SUPPLIED RECORDS:
theorem SinceM5.m7 (h : SinceM5 s) (hq : s.seq = 7) :
    SinceM5 { discardWorking { s with gie := 1 } with armed := true, seq := 0 } := by
  refine { h with stage := ?_ }
  rcases h.stage with ⟨h6, _⟩ | ⟨_, _, hien, _, _⟩ | ⟨h0, _⟩
  · exact absurd (hq.symm.trans h6) (by decide)
  · exact .inr (.inr ⟨rfl, rfl, hien, rfl⟩)
  · exact absurd (hq.symm.trans h0) (by decide)

/-! ### The running timer, the interrupt and reset -/

theorem Consistent.sinceM5_of_runs (h : Consistent s) (d : Nat) (hd : divOf s.cs = some d) :
    SinceM5 s := by
  rcases (consistent_iff s).1 h with hb | hs
  · exact absurd (hb.divOf_cs.symm.trans hd) (by simp)
  · exact hs

/-- A tick never takes `CNT` past `CMP` (R28). -/
protected theorem SinceM5.tickCounter (h : SinceM5 s) : SinceM5 (tickCounter s) := by
  rw [tickCounter_eq]
  split_ifs with hmatch
  · exact { h with cnt_le_cmp := by simp, iflg := .inr rfl }
  · have hle := h.cnt_le_cmp
    exact { h with cnt_le_cmp := by bv_omega }

protected theorem Consistent.tickTurn (h : Consistent s) {t : State} (ht : tickTurn s = .next t) :
    Consistent t := by
  rcases (tickTurn_eq_next s t).1 ht with ⟨_, rfl⟩ | ⟨d, ⟨hd, _⟩, rfl⟩
  · exact h
  · exact (h.sinceM5_of_runs d hd).tickCounter.consistent

/-- A reference cycle keeps the phase below the divisor: it starts anew where it would reach it. -/
protected theorem Consistent.cycleTurn (h : Consistent s) {t : State} (ht : cycleTurn s = .next t) :
    Consistent t := by
  rcases (cycleTurn_eq_next s t).1 ht with ⟨_, rfl⟩ | ⟨d, hd, hne, rfl⟩ | ⟨d, ⟨hd, _⟩, _, rfl⟩
  · exact h
  · refine { h with psc_range := fun e he => ?_ }
    obtain rfl : d = e := Option.some.inj (hd.symm.trans he)
    have hlt := h.psc_range d hd
    have hle := (divOf_pos _ _ hd).2
    change (s.psc + 1).toNat < d
    bv_omega
  · have hzero : SinceM5 { s with psc := 0 } :=
      { h.sinceM5_of_runs d hd with psc := fun e he => by simpa using (divOf_pos _ _ he).1 }
    exact hzero.tickCounter.consistent

/-- Taking the interrupt: `GIE = 1` only once armed. -/
protected theorem Consistent.deliverInterrupt (h : Consistent s) :
    Consistent (deliverInterrupt s) := by
  rcases deliverInterrupt_cases s with ⟨_, he⟩ | ⟨hd, he⟩ <;> rw [he]
  · exact h
  · obtain ⟨-, -, hgie, -⟩ := (deliverable_iff s).1 hd
    have harmed : s.armed = true := by
      by_contra ha
      rw [h.gie_before (by simpa using ha)] at hgie
      cases hgie
    exact { h with
      iflg_bits := .inl rfl
      iflg_zero := fun _ _ => rfl
      insvc_armed := fun _ => harmed }

protected theorem Consistent.returnFromInterrupt (h : Consistent s) :
    Consistent (returnFromInterrupt s) :=
  { h with insvc_armed := by simp }

/-- Reset leads to the first stage from every state, of the invariant or not. -/
theorem resetEvent_consistent (s : State) : Consistent (resetEvent s) :=
  BeforeM5.consistent { beforeM5_reset with result := by simp }

end

/-! ### Every step -/

/-- A foreground turn: a command in the first stage, IDLE, which changes nothing, or the micro-step
that `SEQ` names, in its own stage. -/
theorem Consistent.foreground {s t : State} (h : Consistent s) (hn : nextTurn s = .foreground)
    (hst : step s = .next t) : Consistent t := by
  have hu : Consistent (clearPort (dropTurn s)) := h.dropTurn.withPort none
  have before (hq : s.seq ≠ 0) (hle : s.seq.toNat ≤ 5) :
      BeforeM5 (clearPort (dropTurn s)) := hu.beforeM5 (h.armed_of_seq hq) hle
  have since (hle : 6 ≤ s.seq.toNat) : SinceM5 (clearPort (dropTurn s)) :=
    hu.sinceM5 (.inr hle)
  rcases foreground_step_cases s t hn hst with ⟨_, hr, hc⟩ | ⟨_, hm⟩
  · have hb : BeforeM5 (clearPort (dropTurn s)) := hu.beforeM5_of_ready hr
    rcases hc with ⟨f, hf, rfl⟩ | ⟨d, th, rfl⟩ | ⟨f, _, rfl⟩
    · exact (hb.select hr f hf).consistent
    · exact (hb.start hr _ d th _).consistent
    · exact (hb.start hr f _ _ _).consistent
  · rcases hm with ⟨_, rfl⟩ | ⟨hq, rfl⟩ | ⟨hq, rfl⟩ | ⟨hq, rfl⟩ | ⟨hq, rfl⟩ | ⟨hq, rfl⟩ |
      ⟨hq, rfl⟩ | ⟨hq, rfl⟩
    · exact hu
    · exact ((before (by simp [hq]) (by simp [hq])).m1 hq).consistent
    · exact ((before (by simp [hq]) (by simp [hq])).m2 hq).consistent
    · exact ((before (by simp [hq]) (by simp [hq])).m3 hq _).consistent
    · exact ((before (by simp [hq]) (by simp [hq])).m4 hq).consistent
    · exact ((before (by simp [hq]) (by simp [hq])).m5 hq).consistent
    · exact ((since (by simp [hq])).m6 hq).consistent
    · exact ((since (by simp [hq])).m7 hq).consistent
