/-- What PRN.NEXT makes of a configured top: a chip, until the period is complete. -/
def nextTop (t : Top) : Top := if 1023 ≤ t.iter.toNat then t.succeed false false else t.produceChip

theorem nextTop_exhausted (hi : 1023 ≤ t.iter.toNat) : nextTop t = t.succeed false false := if_pos hi

theorem nextTop_chip (hi : t.iter.toNat < 1023) : nextTop t = t.produceChip := if_neg (Nat.not_le.mpr hi)

theorem exec_prnNext_configured (hc : s.top.cfg = true) : exec .prnNext s = .next (s.setTop (nextTop s.top)) := by
  rcases Nat.lt_or_ge s.top.iter.toNat 1023 with hi | hi
  · rw [exec_prnNext_chip hc hi, nextTop_chip hi]
  · rw [exec_prnNext_exhausted hc hi, nextTop_exhausted hi]

@[simp] theorem nextTop_cfg (t : Top) : (nextTop t).cfg = t.cfg := by
  unfold nextTop
  split <;> rfl

/-- `n` times PRN.NEXT on a configured top. -/
theorem runInstrs_replicate_prnNext (n : Nat) (hc : s.top.cfg = true) :
    runInstrs (List.replicate n .prnNext) s = .next (s.setTop (nextTop^[n] s.top)) := by
  induction n generalizing s with
  | zero => rfl
  | succ n ih =>
    rw [List.replicate_succ, runInstrs, exec_prnNext_configured hc]
    exact ih ((nextTop_cfg s.top).trans hc)

/-- A generation run: a successful PRN.INIT and `n` times PRN.NEXT. -/
theorem runInstrs_generation (n : Nat) (hr : resolve s.params v = .ok r) :
    runInstrs (.prnInit v :: List.replicate n .prnNext) s
      = .next (s.setTop (nextTop^[n] (s.top.configure v r))) := by
  rw [runInstrs, exec_prnInit_ok hr]
  exact runInstrs_replicate_prnNext (s := s.setTop (s.top.configure v r)) n rfl

/-! #### What a run has made after `n` chips were asked for -/

/-- A PRN.NEXT on a configured top is a move of the top, so it keeps the top's invariants. -/
theorem nextTop_move (p : Params) (hc : t.cfg = true) : TopMove p t (nextTop t) := by
  rcases Nat.lt_or_ge t.iter.toNat 1023 with hi | hi
  · exact nextTop_chip hi ▸ .chip t hc hi
  · exact nextTop_exhausted hi ▸ .exhausted t hc hi

@[simp] theorem nextTop_err (t : Top) : (nextTop t).err = .none := by
  unfold nextTop
  split <;> rfl

/-- The count stops at the period. -/
theorem nextTop_iter (hi : t.iter.toNat ≤ 1023) : (nextTop t).iter.toNat = min (t.iter.toNat + 1) 1023 := by
  rcases Nat.lt_or_ge t.iter.toNat 1023 with hlt | hge
  · rw [nextTop_chip hlt, Nat.min_eq_left hlt]
    exact iter_succ_toNat _ hlt
  · rw [nextTop_exhausted hge, Nat.min_eq_right (Nat.le_succ_of_le hge)]
    exact Nat.le_antisymm hi hge

/-- The masks of the two registers: what a code is made from. -/
def masksOf (t : Top) : (Stages × Stages) × (Stages × Stages) := ((t.g1.fbm, t.g1.outm), (t.g2.fbm, t.g2.outm))

theorem masksOf_eq_iff {fbm1 outm1 fbm2 outm2 : Stages} : masksOf t = ((fbm1, outm1), (fbm2, outm2)) ↔
    (t.g1.fbm = fbm1 ∧ t.g1.outm = outm1) ∧ t.g2.fbm = fbm2 ∧ t.g2.outm = outm2 := by
  simp only [masksOf, Prod.mk.injEq]
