-- ==== Sys2Proof/Decode.lean ====
section
/-! DEFINITION. Decoding and encoding of command words (30_encoding.md), their byte serialisation (20_memory.md rule
R56) and the assembler's translation of a line (R82, R83).

`decodeWord` is total: every 96-bit word is a command (R81). -/

namespace Sys2Proof

/-- The field `W[lo + width - 1 : lo]` (R8). -/
def field (w : CmdWord) (lo width : Nat) : BitVec width := w.extractLsb' lo width

/-- OP = `W[3:0]`, which alone selects the command (R71). -/
def opField (w : CmdWord) : BitVec 4 := field w 0 4

/-- CONFIG's fields (R72); the RSV bits 7:4 are ignored (R77). -/
def decodeConfig (w : CmdWord) : Instr :=
  .config (field w 8 8) (field w 16 16) (field w 32 32) (field w 64 32)

/-- UPDATE's fields (R73); the RSV bits 95:80 and 15:4 are ignored (R77). -/
def decodeUpdate (w : CmdWord) : Instr :=
  .update (field w 16 16) (field w 32 16) (field w 48 16) (field w 64 16)

/-- The row of the opcode map for an OP value (R75), with the operands of a word. -/
def decodeRow (w : CmdWord) (op : Nat) : Instr :=
  match op with
  | 0x0 => .reserved0
  | 0x1 => decodeConfig w
  | 0x2 => decodeUpdate w
  | 0x3 => .stop
  | 0x4 => .reserved4
  | 0x5 => .reserved5
  | 0x6 => .reserved6
  | 0x7 => .reserved7
  | 0x8 => .reserved8
  | 0x9 => .reserved9
  | 0xA => .reservedA
  | 0xB => .reservedB
  | 0xC => .reservedC
  | 0xD => .reservedD
  | 0xE => .reservedE
  | _ => .reservedF

/-- The command of a word (R75, R81). -/
def decodeWord (w : CmdWord) : Instr := decodeRow w (opField w).toNat

/-- The OP value of a command (R75). -/
def Instr.op : Instr → BitVec 4
  | .config _ _ _ _ => 0x1#4
  | .update _ _ _ _ => 0x2#4
  | .stop => 0x3#4
  | .reserved0 => 0x0#4
  | .reserved4 => 0x4#4
  | .reserved5 => 0x5#4
  | .reserved6 => 0x6#4
  | .reserved7 => 0x7#4
  | .reserved8 => 0x8#4
  | .reserved9 => 0x9#4
  | .reservedA => 0xA#4
  | .reservedB => 0xB#4
  | .reservedC => 0xC#4
  | .reservedD => 0xD#4
  | .reservedE => 0xE#4
  | .reservedF => 0xF#4

/-- The operand bits `W[95:4]` of a command (R72 to R74), each RSV bit 0 as R77 asks of a host. -/
def Instr.body : Instr → BitVec 92
  | .config chan spin mx my => my ++ mx ++ spin ++ chan ++ 0#4
  | .update cx cy cyaw thr => 0#16 ++ thr ++ cyaw ++ cy ++ cx ++ 0#12
  | .stop => 0#92
  | .reserved0 => 0#92
  | .reserved4 => 0#92
  | .reserved5 => 0#92
  | .reserved6 => 0#92
  | .reserved7 => 0#92
  | .reserved8 => 0#92
  | .reserved9 => 0#92
  | .reservedA => 0#92
  | .reservedB => 0#92
  | .reservedC => 0#92
  | .reservedD => 0#92
  | .reservedE => 0#92
  | .reservedF => 0#92

/-- The command word of a command. -/
def encode (i : Instr) : CmdWord := i.body ++ i.op

/-- The bits a command ignores (RSV of R72 to R74; all of `W[95:4]` for a reserved OP, R76). -/
def Instr.rsvMask : Instr → CmdWord
  | .config _ _ _ _ => 0x0000000000000000000000F0#96
  | .update _ _ _ _ => 0xFFFF0000000000000000FFF0#96
  | .stop => 0xFFFFFFFFFFFFFFFFFFFFFFF0#96
  | .reserved0 => 0xFFFFFFFFFFFFFFFFFFFFFFF0#96
  | .reserved4 => 0xFFFFFFFFFFFFFFFFFFFFFFF0#96
  | .reserved5 => 0xFFFFFFFFFFFFFFFFFFFFFFF0#96
  | .reserved6 => 0xFFFFFFFFFFFFFFFFFFFFFFF0#96
  | .reserved7 => 0xFFFFFFFFFFFFFFFFFFFFFFF0#96
  | .reserved8 => 0xFFFFFFFFFFFFFFFFFFFFFFF0#96
  | .reserved9 => 0xFFFFFFFFFFFFFFFFFFFFFFF0#96
  | .reservedA => 0xFFFFFFFFFFFFFFFFFFFFFFF0#96
  | .reservedB => 0xFFFFFFFFFFFFFFFFFFFFFFF0#96
  | .reservedC => 0xFFFFFFFFFFFFFFFFFFFFFFF0#96
  | .reservedD => 0xFFFFFFFFFFFFFFFFFFFFFFF0#96
  | .reservedE => 0xFFFFFFFFFFFFFFFFFFFFFFF0#96
  | .reservedF => 0xFFFFFFFFFFFFFFFFFFFFFFF0#96

/-- The operands of a CONFIG, and `none` for every other command. -/
def Instr.configOperands? : Instr → Option ConfigOperands
  | .config chan spin mx my => some { chan := chan, spin := spin, mx := mx, my := my }
  | .update _ _ _ _ => none
  | .stop => none
  | .reserved0 => none
  | .reserved4 => none
  | .reserved5 => none
  | .reserved6 => none
  | .reserved7 => none
  | .reserved8 => none
  | .reserved9 => none
  | .reservedA => none
  | .reservedB => none
  | .reservedC => none
  | .reservedD => none
  | .reservedE => none
  | .reservedF => none

/-- The command word read from the bits of a row of spec/opcode_table.json: the low `nbits` bits of `w`, every bit
above them 0; a number that needs more than 96 bits is no command word (R70). -/
def tableWord? (nbits w : Nat) : Option CmdWord :=
  if w % 2 ^ nbits < 2 ^ 96 then some (BitVec.ofNat 96 (w % 2 ^ nbits)) else none

/-- The command the decoder reads from the bits of an opcode-table row. -/
def decodeTableWord (nbits w : Nat) : Option Instr := (tableWord? nbits w).map decodeWord

/-- The little-endian bytes of a command word: byte k is `cmd_word[8k+7:8k]` for k = 0 to 11 (R56). -/
def wordBytes (w : CmdWord) : List Byte := (List.range 12).map fun k => field w (8 * k) 8

/-- Why a serialised command is rejected. R70: every command is exactly 96 bits, so 12 bytes. -/
inductive DecodeError where
  /-- The byte list has `n` bytes, not 12. -/
  | wrongLength (n : Nat)
  deriving DecidableEq, Repr

/-- The value of a little-endian byte list. -/
def bytesValue : List Byte → Nat
  | [] => 0
  | b :: bs => b.toNat + 256 * bytesValue bs

/-- Decoding of a serialised command (R56, R70, R81): total on byte lists, rejecting a wrong length by name. -/
def decodeBytes (bs : List Byte) : Except DecodeError Instr :=
  if bs.length = 12 then .ok (decodeWord (BitVec.ofNat 96 (bytesValue bs))) else .error (.wrongLength bs.length)

/-- The field bits of an integer operand (R82): two's complement of a decimal, or the raw bits. -/
def AsmInt.bits (width : Nat) : AsmInt → BitVec width
  | .dec v => BitVec.ofInt width v
  | .hex raw => BitVec.ofNat width raw

/-- The word of a well-formed line (R72 to R74, R82). -/
def AsmLine.word : AsmLine → CmdWord
  | .config chan spin mx my =>
    encode (.config (chan.bits 8) (spin.bits 16) (mx.pattern?.getD 0) (my.pattern?.getD 0))
  | .update cx cy cyaw thr => encode (.update (cx.bits 16) (cy.bits 16) (cyaw.bits 16) (thr.bits 16))
  | .stop => encode .stop
  | .word96 raw => BitVec.ofNat 96 raw

/-- The assembler on one line (R82): the word, or the error; it never wraps or clamps an operand. -/
def assemble (l : AsmLine) : Except AsmError CmdWord :=
  match l.problem? with
  | none => .ok l.word
  | some e => .error e

end Sys2Proof
end

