-- ==== Sys2Proof/Machine/MotorMixer.lean ====
section
/-! DEFINITION. The CONFIG command (40_motor_mixer.md rules R106 to R113). -/

namespace Sys2Proof.Machine

/-- The writes of a performed CONFIG (R106, R111): the motor's configuration, then Stopped with the pre-set sink write of
STOP_DUTY on the channel just stored. -/
def State.performConfig (s : State) (gx gy : Int) (spin : Half) (chan : Byte) : State :=
  (s.setMotor gx gy spin chan).drive .stopped chan (stopDuty s.params)

/-- The gains a CONFIG will store if it is performed: CFG_DONE is checked first, then finiteness (R183); `none` when it
has no effect (R107, R108). -/
def State.configResult? (s : State) (mx my : F32) : Option (Int × Int) :=
  if s.cfgDone then none else configGains s.params mx my

/-- CONFIG (R106); R107 and R108 leave everything as it was. -/
def execConfig (chan : Byte) (spin : Half) (mx my : F32) (s : State) : Host.Outcome State Fault Refusal :=
  match s.configResult? mx my with
  | some g => .next (s.performConfig g.1 g.2 spin chan)
  | none => .next s

/-- The completion of the CONFIG in progress from its operand latch (R109): all of its register writes together, its sink
write in the cycle that follows. A latch that holds a CONFIG that would not be performed is just emptied; no such latch is
ever filled (R29). -/
def State.finishConfig (s : State) (c : ConfigInFlight) : State :=
  match s.configResult? c.ops.mx c.ops.my with
  | some g => s.performConfig g.1 g.2 c.ops.spin c.ops.chan
  | none => { s with latch := none }

end Sys2Proof.Machine
end

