-- ==== Sys2Proof/Machine/Ports.lean ====
section
/-! DEFINITION. The observation ports (10_state.md rule R36): what a host or a test can read of the state. -/

namespace Sys2Proof.Machine

/-- The observation outputs of R36, each in two's complement where signed. -/
structure Observation where
  /-- `obs_gain_x[15:0]` -/
  gainX : Half
  /-- `obs_gain_y[15:0]` -/
  gainY : Half
  /-- `obs_spin[15:0]` -/
  spin : Half
  /-- `obs_chan[7:0]` -/
  chan : Byte
  /-- `obs_duty[7:0]` -/
  duty : Byte
  /-- `obs_cfg_done` -/
  cfgDone : BitVec 1
  /-- `obs_mode` -/
  mode : BitVec 1
  deriving DecidableEq, Repr

/-- The observation ports: level outputs driven from the registers; reading them has no effect (R36, R58). -/
def State.observe (s : State) : Observation where
  gainX := s.gainX
  gainY := s.gainY
  spin := s.spin
  chan := s.chan
  duty := s.duty
  cfgDone := cfgDoneBit s
  mode := modeBit s

end Sys2Proof.Machine
end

WHAT THIS TASK INVOLVES: Set down exactly, and only, the lines from the one with "cfgDone := cfgDoneBit s" to the final line of the data.

ANSWER:
  cfgDone := cfgDoneBit s
  mode := modeBit s

end Sys2Proof.Machine
end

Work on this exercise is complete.